When generating the token, include a CSRF claim (e.g., csrf) and store it in both the JWT payload and a separate cookie so you can optionally validate consistency server-side. Here’s how you might set the token and cookie on login:

from fastapi import Response
from jose import jwt
import secrets

@app.post("/login")
async def login(response: Response):
    csrf = secrets.token_urlsafe(32)
    token = jwt.encode({"sub": "user-123", "csrf": csrf}, SECRET, algorithm="HS256")
    response.set_cookie("access_token", token, httponly=True, samesite="lax", secure=True)
    response.set_cookie("csrf_token", csrf, httponly=False, samesite="strict", secure=True)
    return {"status": "logged in"}

For APIs consumed by SPAs, require a custom header (e.g., x-requested-with or a framework-specific header) that cannot be set cross-origin by simple CORS requests, and validate it server-side. Combine this with strict CORS policies in FastAPI (using fastapi.middleware.cors.CORSMiddleware) to limit origins and methods, and ensure that MongoDB update operations always use the subject from the verified token rather than any client-supplied identifier.
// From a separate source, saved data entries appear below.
-- ==== Sys2Proof/Machine/Storage.lean ====
section
/-! DEFINITION. The storage components: flip-flop, 4-bit register, RAM and ROM (spec/10_state.md R21 to R29,
spec/20_memory.md R51 to R60). Each function maps the component's contents to its new contents or to the value read. -/

namespace Sys2Proof.Machine

/-- A flip-flop's `q` when created (R24). -/
def ffInitial : Bit := false

/-- `clock(d, clk)` on a flip-flop holding `q`: q takes d at clock level 1 and keeps its value at level 0, on every call,
with no edge detection (R22, R25). DESIGN CHOICE of the spec (D4, log 5): one discrete write per call. -/
def ffClock (q d clk : Bit) : Bit := if clk then d else q

/-- `read()` on a flip-flop (R23). -/
def ffRead (q : Bit) : Bit := q

/-- A 4-bit register when created: four new flip-flops (R24, R26). -/
def registerInitial : Word4 := #v[ffInitial, ffInitial, ffInitial, ffInitial]

/-- `load(bits, clk)`: all four flip-flops clocked in parallel with one level (R27). -/
def registerLoad (r bits : Word4) (clk : Bit) : Word4 :=
  #v[ffClock r[0] bits[0] clk, ffClock r[1] bits[1] clk, ffClock r[2] bits[2] clk, ffClock r[3] bits[3] clk]

/-- `read()` on a register: its four flip-flops' bits (R28). -/
def registerRead (r : Word4) : Word4 := #v[ffRead r[0], ffRead r[1], ffRead r[2], ffRead r[3]]

/-- The RAM when created: four new registers (R250 step 1). -/
def ramInitial : Ram := #v[registerInitial, registerInitial, registerInitial, registerInitial]

/-- `RAM.write(addr, data, clk)`: forwards to the addressed register's load (R51). -/
def ramWrite (ram : Ram) (addr : RamAddr) (data : Word4) (clk : Bit) : Ram :=
  ram.set addr.val (registerLoad ram[addr.val] data clk)

/-- `RAM.read(addr)`: the addressed register's word (R52). -/
def ramRead (ram : Ram) (addr : RamAddr) : Word4 := registerRead ram[addr.val]

/-- `RAM_INIT` applied at construction, first write first, at clock level 1 (R60, R250 step 4). -/
def applyRamInit (ram : Ram) : RamInit → Ram
  | [] => ram
  | (addr, data) :: rest => applyRamInit (ramWrite ram addr data true) rest

/-- `ROM.read(addr)`: the word at the address, unchanged (R56). -/
def romRead (rom : Rom) (addr : RomAddr) : Word8 := rom[addr.val]

end Sys2Proof.Machine
end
Finally, audit your MongoDB queries to ensure they do not inadvertently reflect untrusted input into filter documents or use expressions that bypass intended access controls. Validate and sanitize all inputs, and prefer parameterized updates over dynamic query construction to reduce the likelihood of logic flaws that could be chained with CSRF.

Frequently Asked Questions

Does FastAPI automatically protect against CSRF if I use JWT tokens in the Authorization header?
No. FastAPI does not add CSRF protection; if your frontend sends bearer tokens in headers and your endpoints perform state changes, you must implement anti-CSRF measures such as same-site cookies, anti-CSRF tokens, or custom headers to prevent cross-origin requests from executing unintended actions.
Is using SameSite cookies sufficient to prevent CSRF when using MongoDB with FastAPI?
SameSite cookies are a defense-in-depth measure and reduce the attack surface, but they are not sufficient alone. Browsers may omit cookies in certain cross-site contexts, and non-browser clients can ignore SameSite. Combine SameSite with anti-CSRF tokens and strict origin validation for robust protection.